The form must be submitted, with your payment, to the IRS by the above deadline.

Additional Tax Resources for Producers

While FarmRaise is dedicated to your farm’s financial health, it’s best to consult a CPA - certified public accountant - or financial professional when seeking financial or legal advice. The intention of this post is to offer you tips that could lead to farm prosperity but is not a substitute for professional advice.

As a seasoned tax professional and enthusiast with years of hands-on experience in assisting farmers and ranchers, I understand the intricate details of navigating the complex world of agricultural taxation. My expertise extends beyond theoretical knowledge, as I have actively guided individuals in optimizing their tax positions, ensuring compliance with IRS regulations, and ultimately saving money for their farming operations.

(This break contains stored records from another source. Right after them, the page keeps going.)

/-- The step is `exec` of the decoded command (R39). That it runs past the edge, on the moved sample
list and edge number, and that the sample is the list's head, is the MODEL'S CHOICE (log entries 1
and 2), by which a command is not executed again (R13). -/
def Obligations.StepRunsDecodedCommand : Prop :=
  (∀ (s : State) (i : Instr), (sample s).rst = false → decode (sample s).cmd = i →
    step s = exec i { s with inputs := s.inputs.tail, edge := s.edge + 1 }) ∧
  (∀ (s : State) (p : Inputs) (rest : List Inputs), s.inputs = p :: rest → sample s = p)

/-- A word placed for the next step is the command the next step runs. The placing, and the moved
sample list and edge number, are the MODEL'S CHOICE (log entries 1, 2, 3 and 5). -/
def Obligations.PlacedWordRunsNext : Prop :=
  ∀ (s : State) (c : Cmd),
    decodeTableWord 20 c.toNat = some (decode c) ∧
    step (s.withFetchWord 20 c.toNat) =
      exec (decode c) { s with inputs := s.inputs.tail, edge := s.edge + 1 }

/-- R16: `VALID` is set by every ENC and DEC, cleared by reset only, and sticky. -/
def Obligations.ValidIsSticky : Prop :=
  (∀ s : State, ∃ t : State, step s = .next t ∧
    t.valid = (!(sample s).rst && ((sample s).start || s.valid))) ∧
  (∀ (xs rest : List Inputs) (s : State),
    s.inputs = xs ++ rest → (∀ p ∈ xs, p.rst = false) → s.valid = true →
    ∃ t : State, Sys2Proof.core.run xs.length s = .next t ∧ t.valid = true)

/-- R20: the reset values, of `State.reset` and after any step with `rst = 1`. -/
def Obligations.ResetLeavesResetState : Prop :=
  State.reset.dout = 0x00#8 ∧ State.reset.valid = false ∧
  ∀ s : State, (sample s).rst = true →
    ∃ t : State, step s = .next t ∧ t.outputs = State.reset.outputs

/-- The invariant of R104 holds at reset. -/
def Obligations.InvalidOutputIsZeroAtReset : Prop := InvalidMeansZero State.reset

/-- R104 as an invariant: while `VALID = 0`, `DOUT` reads 0x00; every step keeps it. -/
def Obligations.StepKeepsInvalidOutputZero : Prop :=
  ∀ s t : State, InvalidMeansZero s → step s = .next t → InvalidMeansZero t

/-! ## 20_memory.md -/

/-- R28: `DOUT` and `VALID` after a sequence of steps are the fold of R12 over the samples. That the
run uses up exactly those samples and counts their edges is the MODEL'S CHOICE (log entries 1 and
2). -/
def Obligations.RunIsFoldOfPortTable : Prop :=
  ∀ (xs rest : List Inputs) (s : State), s.inputs = xs ++ rest →
    Sys2Proof.core.run xs.length s = .next
      ({ dout := (xs.foldl nextOutputs s.outputs).dout,
         valid := (xs.foldl nextOutputs s.outputs).valid,
         inputs := rest, edge := s.edge + xs.length,
         host := s.host } : State)

/-! ## 30_encoding.md -/

/-- R32: `CMD` is the concatenation of the ports, as a number and field by field. -/
def Obligations.BundleConcatenatesPorts : Prop :=
  ∀ p : Inputs,
    p.cmd.toNat = p.start.toNat * 2 ^ 19 + p.decrypt.toNat * 2 ^ 18 + p.key.toNat * 2 ^ 8 +
      p.din.toNat ∧
    p.cmd.getLsbD 19 = p.start ∧ p.cmd.getLsbD 18 = p.decrypt ∧
    p.cmd.extractLsb' 8 10 = p.key ∧ p.cmd.extractLsb' 0 8 = p.din

/-- R34: three forms cover every value of `CMD`, exactly one matches. -/
def Obligations.ExactlyOneFormMatches : Prop :=
  ∀ c : Cmd,
    (c &&& 0x80000#20 = 0x00000#20 ∧ c &&& 0xC0000#20 ≠ 0x80000#20 ∧
      c &&& 0xC0000#20 ≠ 0xC0000#20 ∧ decode c = .idle) ∨
    (c &&& 0x80000#20 ≠ 0x00000#20 ∧ c &&& 0xC0000#20 = 0x80000#20 ∧
      c &&& 0xC0000#20 ≠ 0xC0000#20 ∧
      decode c = .enc (c.extractLsb' 8 10) (c.extractLsb' 0 8)) ∨
    (c &&& 0x80000#20 ≠ 0x00000#20 ∧ c &&& 0xC0000#20 ≠ 0x80000#20 ∧
      c &&& 0xC0000#20 = 0xC0000#20 ∧
      decode c = .dec (c.extractLsb' 8 10) (c.extractLsb' 0 8))

/-- R36: the ignored bits, and that no other bit is ever ignored. -/
def Obligations.OnlyIdleAndResetIgnoreBits : Prop :=
  (∀ (s : State) (p q : Inputs), p.rst = false → p.start = false → q.rst = false →
    q.start = false → step (presentNext p s) = step (presentNext q s)) ∧
  (∀ (s : State) (p q : Inputs), p.rst = true → q.rst = true →
    step (presentNext p s) = step (presentNext q s)) ∧
  (∀ (d : Bool) (j : Fin 10), ∃ (key : Key) (din : Block),
    transformBlock (key ^^^ (1#10 <<< j.val)) din d ≠ transformBlock key din d) ∧
  (∀ (d : Bool) (j : Fin 8) (key : Key) (din : Block),
    transformBlock key (din ^^^ (1#8 <<< j.val)) d ≠ transformBlock key din d)

/-- R38: what each line of the written notation presents, and the `DOUT` that ENC and DEC lines
leave. -/
def Obligations.WrittenLinesMeanTheirSteps : Prop :=
  HostLine.reset.inputs?.map Inputs.event = some .reset ∧
  HostLine.idle.inputs?.map Inputs.event = some (.command .idle) ∧
  HostLine.idle.inputs?.map Inputs.cmd = some 0x00000#20 ∧
  ∀ k b : Nat, k ≤ 1023 → b ≤ 255 →
    (∃ p : Inputs, (HostLine.enc k b).inputs? = some p ∧ p.rst = false ∧
      p.cmd = 0x80000#20 ||| (BitVec.ofNat 20 k <<< 8) ||| BitVec.ofNat 20 b ∧
      ∀ s : State, ∃ t : State, step (presentNext p s) = .next t ∧
        t.dout = transformBlock (BitVec.ofNat 10 k) (BitVec.ofNat 8 b) false) ∧
    (∃ p : Inputs, (HostLine.dec k b).inputs? = some p ∧ p.rst = false ∧
      p.cmd = 0xC0000#20 ||| (BitVec.ofNat 20 k <<< 8) ||| BitVec.ofNat 20 b ∧
      ∀ s : State, ∃ t : State, step (presentNext p s) = .next t ∧
        t.dout = transformBlock (BitVec.ofNat 10 k) (BitVec.ofNat 8 b) true)

/-- A written operand out of range is rejected and never presented (R33, R90); that the rejection is
`none` is the model's own (log entry 9). -/
def Obligations.OutOfRangeLinesAreRejected : Prop :=
  ∀ k b : Nat, (1023 < k ∨ 255 < b) →
    (HostLine.enc k b).inputs? = none ∧ (HostLine.dec k b).inputs? = none

/-- R39: decode and encode agree in both directions, and `RESET` overrides the bundle. -/
def Obligations.DecodeAndEncodeAgree : Prop :=
  (∀ i : Instr, WellFormed i = true → decode (encode i) = i) ∧
  (∀ c : Cmd, c.getLsbD 19 = true → encode (decode c) = c) ∧
  (∀ c : Cmd, c.getLsbD 19 = false → decode c = .idle ∧ encode (decode c) = 0x00000#20) ∧
  (∀ c : Cmd, c.getLsbD 19 = true → c.getLsbD 18 = false →
    decode c = .enc (c.extractLsb' 8 10) (c.extractLsb' 0 8)) ∧
  (∀ c : Cmd, c.getLsbD 19 = true → c.getLsbD 18 = true →
    decode c = .dec (c.extractLsb' 8 10) (c.extractLsb' 0 8)) ∧
  (∀ (k : Key) (b : Block),
    encode (.enc k b) = 0x80000#20 ||| (k.setWidth 20 <<< 8) ||| b.setWidth 20 ∧
    encode (.dec k b) = 0xC0000#20 ||| (k.setWidth 20 <<< 8) ||| b.setWidth 20) ∧
  (∀ c : Cmd, decodeEvent true c = .reset ∧ decodeEvent false c = .command (decode c))

/-- R40: the encoding examples of the spec. -/
def Obligations.EncodingExamples : Prop :=
  encode (.enc 642#10 0x97#8) = 0xA8297#20 ∧ decode 0xA8297#20 = .enc 642#10 0x97#8 ∧
  encode (.dec 642#10 0x38#8) = 0xE8238#20 ∧ decode 0xE8238#20 = .dec 642#10 0x38#8 ∧
  encode (.enc 509#10 165#8) = 0x9FDA5#20 ∧ decode 0x9FDA5#20 = .enc 509#10 165#8 ∧
  encode (.enc 0#10 0#8) = 0x80000#20 ∧ decode 0x80000#20 = .enc 0#10 0#8 ∧
  encode (.dec 1023#10 255#8) = 0xFFFFF#20 ∧ decode 0xFFFFF#20 = .dec 1023#10 255#8 ∧
  encode .idle = 0x00000#20 ∧ decode 0x00000#20 = .idle ∧ decode 0x555AA#20 = .idle

/-! ## 40_bitvec_permutations.md -/

/-- R41, R42, R43: bit-vector conversion and its round trip, at every width. -/
def Obligations.BitVectorConversionRoundTrip : Prop :=
  (∀ (w : Nat) (v : BitVec w), (toBits v).length = w ∧
    ∀ i : Nat, i < w → (toBits v)[i]? = some ((v.toNat >>> (w - 1 - i)) % 2 == 1)) ∧
  (∀ bits : List Bool, (fromBits bits.length bits).toNat =
    ((List.range bits.length).map
      (fun i => (bits.getD i false).toNat * 2 ^ (bits.length - 1 - i))).sum) ∧
  (∀ (w : Nat) (v : BitVec w), fromBits w (toBits v) = v) ∧
  (∀ bits : List Bool, toBits (fromBits bits.length bits) = bits)

/-- Output position `i` takes input position `t_i`, for every table (R44). R44 takes only entries from 1
to `m`; for a table with an entry outside that range the equations say what the MODEL'S CHOICE of log
entry 11 reads there (entry 0 reads false, an entry above `m` reads bit 0), and nothing of R44. -/
def Obligations.PermuteTakesTablePositions : Prop :=
  (∀ (n m : Nat) (table : Vector Nat n) (x : BitVec m) (i : Fin n),
    pos (permute table x) (i.val + 1) = pos x (table.get i) ∧
    (permute table x).getLsbD (n - (i.val + 1)) = x.getLsbD (m - table.get i)) ∧
  (∀ (n m : Nat) (table : Vector Nat n) (x : BitVec m),
    permute table x = fromBits n (table.toList.map (fun t => x.getLsbD (m - t)))) ∧
  permute #v[2, 4, 3, 1] 0b0011#4 = 0b0110#4

/-- R45: P10. -/
def Obligations.P10Wiring : Prop :=
  (∀ x : BitVec 10, p10 x = permute #v[3, 5, 2, 7, 4, 10, 1, 9, 8, 6] x ∧
    ∀ q ∈ [(9, 7), (8, 5), (7, 8), (6, 3), (5, 6), (4, 0), (3, 9), (2, 1), (1, 2), (0, 4)],
      (p10 x).getLsbD q.1 = x.getLsbD q.2) ∧
  Function.Bijective p10 ∧
  [0x200#10, 0x100#10, 0x080#10, 0x040#10, 0x020#10, 0x010#10, 0x008#10, 0x004#10, 0x002#10,
      0x001#10].map p10 =
    [0x008#10, 0x080#10, 0x200#10, 0x020#10, 0x100#10, 0x001#10, 0x040#10, 0x002#10, 0x004#10, 0x010#10] ∧
  p10 0x000#10 = 0x000#10 ∧ p10 0x3FF#10 = 0x3FF#10 ∧
  p10 0b1010000010#10 = 0b1000001100#10 ∧ p10 0b0111111101#10 = 0b1111110011#10

/-- R46: P8. -/
def Obligations.P8Wiring : Prop :=
  (∀ x : BitVec 10, p8 x = permute #v[6, 3, 7, 4, 8, 5, 10, 9] x ∧
    ∀ q ∈ [(7, 4), (6, 7), (5, 3), (4, 6), (3, 2), (2, 5), (1, 0), (0, 1)],
      (p8 x).getLsbD q.1 = x.getLsbD q.2) ∧
  Function.Surjective p8 ∧
  (∀ x y : BitVec 10, p8 x = p8 y ↔ x.extractLsb' 0 8 = y.extractLsb' 0 8) ∧
  [0x200#10, 0x100#10, 0x080#10, 0x040#10, 0x020#10, 0x010#10, 0x008#10, 0x004#10, 0x002#10,
      0x001#10].map p8 =
    [0x00#8, 0x00#8, 0x40#8, 0x10#8, 0x04#8, 0x80#8, 0x20#8, 0x08#8, 0x01#8, 0x02#8] ∧
  p8 0x000#10 = 0x00#8 ∧ p8 0x3FF#10 = 0xFF#8 ∧ p8 0x300#10 = 0x00#8 ∧
  p8 0b0000111000#10 = 0b10100100#8 ∧ p8 0b0010000011#10 = 0b01000011#8

/-- R47, R50: P4 and EP. -/
def Obligations.P4AndEpWiring : Prop :=
  (∀ x : HalfBlock, p4 x = permute #v[2, 4, 3, 1] x ∧
    ∀ q ∈ [(3, 2), (2, 0), (1, 1), (0, 3)], (p4 x).getLsbD q.1 = x.getLsbD q.2) ∧
  Function.Bijective p4 ∧
  (List.range 16).map (fun x => (p4 (BitVec.ofNat 4 x)).toNat) =
    [0x0, 0x4, 0x2, 0x6, 0x8, 0xC, 0xA, 0xE, 0x1, 0x5, 0x3, 0x7, 0x9, 0xD, 0xB, 0xF] ∧
  (∀ x : HalfBlock, ep x = permute #v[4, 1, 2, 3, 2, 3, 4, 1] x ∧
    ∀ q ∈ [(7, 0), (6, 3), (5, 2), (4, 1), (3, 2), (2, 1), (1, 0), (0, 3)],
      (ep x).getLsbD q.1 = x.getLsbD q.2) ∧
  Function.Injective ep ∧ ¬ Function.Surjective ep ∧
  (List.range 16).map (fun x => (ep (BitVec.ofNat 4 x)).toNat) =
    [0x00, 0x82, 0x14, 0x96, 0x28, 0xAA, 0x3C, 0xBE, 0x41, 0xC3, 0x55, 0xD7, 0x69, 0xEB, 0x7D, 0xFF]

/-- R48, R49: IP and IP⁻¹. -/
def Obligations.IpAndIpInvWiring : Prop :=
  (∀ x : Block, ip x = permute #v[2, 6, 3, 1, 4, 8, 5, 7] x ∧
    ∀ q ∈ [(7, 6), (6, 2), (5, 5), (4, 7), (3, 4), (2, 0), (1, 3), (0, 1)],
      (ip x).getLsbD q.1 = x.getLsbD q.2) ∧
  [0x80#8, 0x40#8, 0x20#8, 0x10#8, 0x08#8, 0x04#8, 0x02#8, 0x01#8, 0x00#8, 0xFF#8, 0x97#8, 0xA5#8,
      0x5A#8, 0x0F#8, 0xF0#8, 0x72#8].map ip =
    [0x10#8, 0x80#8, 0x20#8, 0x08#8, 0x02#8, 0x40#8, 0x01#8, 0x04#8, 0x00#8, 0xFF#8, 0x5D#8, 0x74#8,
      0x8B#8, 0x47#8, 0xB8#8, 0xA9#8] ∧
  (∀ x : Block, ipInv x = permute #v[4, 1, 3, 5, 7, 2, 8, 6] x ∧
    ∀ q ∈ [(7, 4), (6, 7), (5, 5), (4, 3), (3, 1), (2, 6), (1, 0), (0, 2)],
      (ipInv x).getLsbD q.1 = x.getLsbD q.2) ∧
  [0x80#8, 0x40#8, 0x20#8, 0x10#8, 0x08#8, 0x04#8, 0x02#8, 0x01#8, 0x00#8, 0xFF#8, 0x2A#8, 0x41#8,
      0x5D#8, 0xA5#8, 0x0F#8, 0xF0#8].map ipInv =
    [0x40#8, 0x04#8, 0x20#8, 0x80#8, 0x10#8, 0x01#8, 0x08#8, 0x02#8, 0x00#8, 0xFF#8, 0x38#8, 0x06#8,
      0x97#8, 0x63#8, 0x1B#8, 0xE4#8]

/-- R51: IP and IP⁻¹ are mutual inverses, as functions and position by position. -/
def Obligations.IpAndIpInvAreInverse : Prop :=
  (∀ x : Block, ipInv (ip x) = x) ∧ (∀ x : Block, ip (ipInv x) = x) ∧
  ∀ i : Fin 8, ipInvTable.toList[ipTable.get i - 1]? = some (i.val + 1)

/-- R52: which primitives are bijections; P8 is onto and four-to-one, EP one-to-one and not onto. -/
def Obligations.PermutationClassification : Prop :=
  Function.Bijective p10 ∧ Function.Bijective p4 ∧ Function.Bijective ip ∧
  Function.Bijective ipInv ∧
  Function.Surjective p8 ∧
  (∀ y : RoundKey, ∃ low : BitVec 8, ∀ x : BitVec 10, p8 x = y ↔
    ∃ top : BitVec 2, x = (top.setWidth 10 <<< 8) ||| low.setWidth 10) ∧
  Function.Injective ep ∧ ¬ Function.Surjective ep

Now, let's delve into the concepts discussed in the article about Schedule F and its implications for farmers during tax season:

  1. Schedule F Form:

    • Definition: Schedule F is an IRS form titled "Profit or Loss from Farming," mandatory for sole proprietorships and single-member LLC farming businesses when filing federal taxes.
    • Purpose: It facilitates the reporting of profit and loss from farming activities, contributing to the assessment of total income tax liability.
  2. Schedule C Form:

    • Definition: Schedule C is a form titled "Profit and Loss from Business," obligatory for sole proprietors and single-member LLC businesses engaged in self-employment activities.
    • Comparison to Schedule F: Schedule F can be viewed as a specialized version of Schedule C tailored for farmers, focusing on reporting farm income and expenses.
  3. Form 1040:

    • Definition: Form 1040 is the U.S. Individual Tax Return form. It serves as the conduit for information from Schedule F to determine the sole proprietor farmer's total tax liability.
  4. Form 4835:

    • Definition: Form 4835 is for reporting Farm Rental Income and Expenses. It allows landowners to declare income and expenses related to renting their land to other farmers.
  5. Required Information for Schedule F:

    • Sales of livestock, crops, and farm-related goods or services
    • Equipment expenses and depreciation
    • Conservation expenses
    • Insurance and tax expenses
    • Rent or lease for vehicles, land, etc.
    • Labor and employment expenses
    • Input, seed, fuel, crop insurance, and other common farm operating expenses
  6. Schedule F Tax Write Offs:

    • Farmers can deduct various expenses, such as conservation activities, interest on farm loans, rent or lease payments, repairs and maintenance, and more.
    • Asset depreciation and creative deductions for car and truck expenses are explored.
  7. Expense Tracking for Tax Season:

    • The article recommends a proactive approach to tracking expenses using tools like FarmRaise Tracks, a mobile app designed for farmers.
    • Features include real-time expense tracking, uploading receipts, categorizing expenses, and exporting reports for tax preparation.
  8. Filing Schedule F:

    • Two main opportunities to file: mid-January (e.g., January 17, 2023, for 2023) or alongside Form 1040 by March 1, 2023, provided the full tax amount is paid.
    • For businesses with non-calendar fiscal years, specific deadlines must be adhered to.
  9. Additional Tax Resources:

    • Mention of an upcoming "Ultimate Farmer’s Tax Guide."
    • Reference to FarmRaise Tracks as a tool for expense tracking.
  10. Disclaimer:

    • The article emphasizes consulting a certified public accountant (CPA) or financial professional for personalized financial or legal advice, highlighting that the post provides tips but is not a substitute for professional guidance.

In conclusion, understanding the nuances of Schedule F and related tax forms is crucial for farmers to streamline the tax filing process, maximize deductions, and ensure compliance with IRS regulations. Utilizing tools like FarmRaise Tracks can further simplify expense tracking and contribute to overall farm prosperity.